TASK ITEM: Your answer must consist of exactly the lines below, starting with the line with "(modTwb f s).ptp = s.ptp := rfl" and going on through the line with "(modTwb f s).control = s.control := rfl", and nothing else.

Dataset entries
============

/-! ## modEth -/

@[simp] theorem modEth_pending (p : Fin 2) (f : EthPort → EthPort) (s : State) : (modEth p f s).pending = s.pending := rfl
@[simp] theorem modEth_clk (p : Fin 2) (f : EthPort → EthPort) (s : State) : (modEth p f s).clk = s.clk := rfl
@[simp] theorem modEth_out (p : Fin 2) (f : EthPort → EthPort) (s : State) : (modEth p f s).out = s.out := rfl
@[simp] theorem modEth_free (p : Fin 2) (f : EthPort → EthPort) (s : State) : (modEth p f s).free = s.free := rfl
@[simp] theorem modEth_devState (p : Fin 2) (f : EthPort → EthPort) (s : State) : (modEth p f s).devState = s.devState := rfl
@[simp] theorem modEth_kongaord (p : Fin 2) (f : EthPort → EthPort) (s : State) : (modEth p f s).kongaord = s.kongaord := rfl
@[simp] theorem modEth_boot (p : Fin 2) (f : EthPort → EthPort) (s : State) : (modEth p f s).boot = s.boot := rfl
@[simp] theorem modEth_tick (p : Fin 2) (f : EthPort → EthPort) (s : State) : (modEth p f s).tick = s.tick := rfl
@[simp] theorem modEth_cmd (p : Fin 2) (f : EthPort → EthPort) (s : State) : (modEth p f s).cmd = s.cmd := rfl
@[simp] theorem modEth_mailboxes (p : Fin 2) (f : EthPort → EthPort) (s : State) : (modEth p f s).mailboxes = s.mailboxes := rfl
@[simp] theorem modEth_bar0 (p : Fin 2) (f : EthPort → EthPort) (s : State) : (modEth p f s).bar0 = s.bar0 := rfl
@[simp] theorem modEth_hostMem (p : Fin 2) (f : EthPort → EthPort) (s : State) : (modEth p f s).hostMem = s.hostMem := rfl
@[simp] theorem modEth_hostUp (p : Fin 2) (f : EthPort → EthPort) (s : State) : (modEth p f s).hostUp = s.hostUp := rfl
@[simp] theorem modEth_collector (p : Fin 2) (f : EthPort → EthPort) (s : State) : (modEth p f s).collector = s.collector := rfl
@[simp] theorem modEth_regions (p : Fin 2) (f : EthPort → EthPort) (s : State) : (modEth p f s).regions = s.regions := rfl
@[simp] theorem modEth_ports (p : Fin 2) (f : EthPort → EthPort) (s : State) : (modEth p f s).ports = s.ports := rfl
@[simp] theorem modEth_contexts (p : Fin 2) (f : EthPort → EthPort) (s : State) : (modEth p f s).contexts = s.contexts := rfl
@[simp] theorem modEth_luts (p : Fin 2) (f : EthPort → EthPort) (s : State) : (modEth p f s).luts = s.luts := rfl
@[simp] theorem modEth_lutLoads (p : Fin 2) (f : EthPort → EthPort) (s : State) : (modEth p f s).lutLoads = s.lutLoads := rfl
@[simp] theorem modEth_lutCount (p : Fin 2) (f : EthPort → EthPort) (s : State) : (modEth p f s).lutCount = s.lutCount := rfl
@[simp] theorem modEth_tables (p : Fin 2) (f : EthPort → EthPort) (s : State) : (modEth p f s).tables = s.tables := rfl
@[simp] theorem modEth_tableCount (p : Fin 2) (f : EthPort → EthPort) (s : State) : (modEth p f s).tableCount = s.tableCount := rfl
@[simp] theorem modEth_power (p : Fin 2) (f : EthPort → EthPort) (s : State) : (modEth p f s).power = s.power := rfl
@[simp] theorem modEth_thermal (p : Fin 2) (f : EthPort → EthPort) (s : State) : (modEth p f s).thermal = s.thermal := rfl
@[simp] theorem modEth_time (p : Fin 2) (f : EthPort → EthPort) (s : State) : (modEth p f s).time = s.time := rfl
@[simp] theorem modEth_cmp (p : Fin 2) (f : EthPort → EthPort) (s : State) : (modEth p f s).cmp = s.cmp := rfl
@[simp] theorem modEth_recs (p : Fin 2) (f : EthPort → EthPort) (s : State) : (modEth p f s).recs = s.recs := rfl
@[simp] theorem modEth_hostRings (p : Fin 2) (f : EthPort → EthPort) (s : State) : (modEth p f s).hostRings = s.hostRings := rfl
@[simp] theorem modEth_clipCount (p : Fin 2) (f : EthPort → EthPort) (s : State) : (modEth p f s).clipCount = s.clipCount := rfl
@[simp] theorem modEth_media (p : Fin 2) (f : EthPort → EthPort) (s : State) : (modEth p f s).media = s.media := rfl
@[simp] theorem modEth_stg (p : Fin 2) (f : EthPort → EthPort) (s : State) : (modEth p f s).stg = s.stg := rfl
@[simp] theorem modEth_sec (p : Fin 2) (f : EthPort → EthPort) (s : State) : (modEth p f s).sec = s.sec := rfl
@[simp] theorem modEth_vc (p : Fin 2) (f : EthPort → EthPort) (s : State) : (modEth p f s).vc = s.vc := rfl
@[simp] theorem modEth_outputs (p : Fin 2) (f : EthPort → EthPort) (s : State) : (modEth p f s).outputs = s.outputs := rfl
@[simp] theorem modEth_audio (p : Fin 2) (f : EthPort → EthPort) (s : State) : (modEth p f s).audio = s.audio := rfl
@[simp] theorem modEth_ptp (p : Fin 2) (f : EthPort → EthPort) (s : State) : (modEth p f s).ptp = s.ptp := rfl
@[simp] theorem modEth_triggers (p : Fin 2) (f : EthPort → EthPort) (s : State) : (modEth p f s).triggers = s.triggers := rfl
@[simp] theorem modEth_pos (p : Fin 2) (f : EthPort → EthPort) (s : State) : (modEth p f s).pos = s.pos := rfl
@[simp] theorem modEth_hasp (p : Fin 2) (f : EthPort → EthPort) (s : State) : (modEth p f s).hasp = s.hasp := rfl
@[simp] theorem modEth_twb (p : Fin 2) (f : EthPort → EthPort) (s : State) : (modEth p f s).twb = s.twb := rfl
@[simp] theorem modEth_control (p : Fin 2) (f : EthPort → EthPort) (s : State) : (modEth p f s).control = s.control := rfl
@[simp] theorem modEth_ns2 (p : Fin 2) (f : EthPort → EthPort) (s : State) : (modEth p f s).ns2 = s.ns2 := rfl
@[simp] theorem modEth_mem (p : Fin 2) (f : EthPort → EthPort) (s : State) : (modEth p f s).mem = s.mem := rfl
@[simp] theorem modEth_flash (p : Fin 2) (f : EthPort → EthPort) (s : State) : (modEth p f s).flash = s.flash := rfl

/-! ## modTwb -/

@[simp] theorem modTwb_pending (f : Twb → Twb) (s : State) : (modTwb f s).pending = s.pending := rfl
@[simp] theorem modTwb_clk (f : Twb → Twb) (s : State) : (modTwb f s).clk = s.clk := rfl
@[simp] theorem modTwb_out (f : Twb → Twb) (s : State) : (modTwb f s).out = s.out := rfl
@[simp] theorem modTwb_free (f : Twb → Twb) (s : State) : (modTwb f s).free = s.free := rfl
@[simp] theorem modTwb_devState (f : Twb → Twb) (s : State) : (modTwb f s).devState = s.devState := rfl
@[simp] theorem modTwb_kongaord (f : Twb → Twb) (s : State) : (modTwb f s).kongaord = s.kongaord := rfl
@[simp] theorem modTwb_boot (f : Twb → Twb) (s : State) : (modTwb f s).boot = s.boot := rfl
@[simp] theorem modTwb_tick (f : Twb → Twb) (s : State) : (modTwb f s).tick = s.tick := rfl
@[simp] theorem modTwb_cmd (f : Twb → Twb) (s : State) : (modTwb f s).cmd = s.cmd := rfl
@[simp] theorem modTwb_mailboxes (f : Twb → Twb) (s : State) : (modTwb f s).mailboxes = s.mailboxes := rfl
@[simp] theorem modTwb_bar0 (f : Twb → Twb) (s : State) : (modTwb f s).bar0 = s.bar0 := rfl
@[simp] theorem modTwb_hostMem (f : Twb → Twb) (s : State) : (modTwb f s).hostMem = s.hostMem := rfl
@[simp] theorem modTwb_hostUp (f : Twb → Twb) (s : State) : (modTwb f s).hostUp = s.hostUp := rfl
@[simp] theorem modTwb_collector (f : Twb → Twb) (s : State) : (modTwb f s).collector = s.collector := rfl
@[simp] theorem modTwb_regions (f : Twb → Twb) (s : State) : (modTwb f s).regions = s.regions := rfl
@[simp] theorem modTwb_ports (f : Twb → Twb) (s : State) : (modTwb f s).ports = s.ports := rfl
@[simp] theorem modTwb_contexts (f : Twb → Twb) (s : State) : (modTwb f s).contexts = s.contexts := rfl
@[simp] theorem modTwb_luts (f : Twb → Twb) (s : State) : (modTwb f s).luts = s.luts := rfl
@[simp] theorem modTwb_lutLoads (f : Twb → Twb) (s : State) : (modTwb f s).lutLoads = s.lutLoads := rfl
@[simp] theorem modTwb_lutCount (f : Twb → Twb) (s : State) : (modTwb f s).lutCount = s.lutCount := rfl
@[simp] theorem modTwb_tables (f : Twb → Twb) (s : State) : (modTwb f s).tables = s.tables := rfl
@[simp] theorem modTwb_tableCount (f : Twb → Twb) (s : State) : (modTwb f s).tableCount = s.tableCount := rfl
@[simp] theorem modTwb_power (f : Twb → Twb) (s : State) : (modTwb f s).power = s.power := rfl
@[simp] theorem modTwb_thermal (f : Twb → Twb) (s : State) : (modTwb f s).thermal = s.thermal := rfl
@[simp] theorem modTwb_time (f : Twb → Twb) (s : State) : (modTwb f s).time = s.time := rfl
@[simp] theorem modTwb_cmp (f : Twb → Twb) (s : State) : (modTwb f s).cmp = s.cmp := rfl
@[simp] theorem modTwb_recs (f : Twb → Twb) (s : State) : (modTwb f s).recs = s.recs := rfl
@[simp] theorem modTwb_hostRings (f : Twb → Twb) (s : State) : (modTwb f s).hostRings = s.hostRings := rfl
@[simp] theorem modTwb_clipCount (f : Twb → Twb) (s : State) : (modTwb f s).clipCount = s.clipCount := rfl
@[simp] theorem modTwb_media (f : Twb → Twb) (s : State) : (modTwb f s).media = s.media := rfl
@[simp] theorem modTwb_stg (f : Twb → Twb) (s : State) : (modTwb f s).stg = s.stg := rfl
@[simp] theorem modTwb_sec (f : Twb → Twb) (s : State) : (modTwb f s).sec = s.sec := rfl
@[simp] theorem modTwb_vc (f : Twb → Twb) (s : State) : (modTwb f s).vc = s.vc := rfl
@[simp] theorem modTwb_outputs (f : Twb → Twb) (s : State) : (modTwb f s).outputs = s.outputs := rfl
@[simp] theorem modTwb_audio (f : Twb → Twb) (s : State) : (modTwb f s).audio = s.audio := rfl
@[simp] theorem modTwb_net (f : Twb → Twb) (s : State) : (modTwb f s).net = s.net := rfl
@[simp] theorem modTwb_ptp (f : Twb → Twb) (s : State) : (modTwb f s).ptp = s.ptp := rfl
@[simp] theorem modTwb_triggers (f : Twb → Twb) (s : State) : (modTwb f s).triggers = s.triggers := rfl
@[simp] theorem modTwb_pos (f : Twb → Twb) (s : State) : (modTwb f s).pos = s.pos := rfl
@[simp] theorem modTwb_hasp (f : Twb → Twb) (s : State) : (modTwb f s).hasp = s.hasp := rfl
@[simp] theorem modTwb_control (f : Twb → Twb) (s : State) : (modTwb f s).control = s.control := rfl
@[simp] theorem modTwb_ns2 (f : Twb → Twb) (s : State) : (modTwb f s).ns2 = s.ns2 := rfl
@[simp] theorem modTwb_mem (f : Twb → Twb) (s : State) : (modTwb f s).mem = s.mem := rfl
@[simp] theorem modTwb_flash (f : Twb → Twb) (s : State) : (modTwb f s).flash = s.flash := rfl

============

ANSWER TO THE EXERCISE:
@[simp] theorem modTwb_ptp (f : Twb → Twb) (s : State) : (modTwb f s).ptp = s.ptp := rfl
@[simp] theorem modTwb_triggers (f : Twb → Twb) (s : State) : (modTwb f s).triggers = s.triggers := rfl
@[simp] theorem modTwb_pos (f : Twb → Twb) (s : State) : (modTwb f s).pos = s.pos := rfl
@[simp] theorem modTwb_hasp (f : Twb → Twb) (s : State) : (modTwb f s).hasp = s.hasp := rfl
@[simp] theorem modTwb_control (f : Twb → Twb) (s : State) : (modTwb f s).control = s.control := rfl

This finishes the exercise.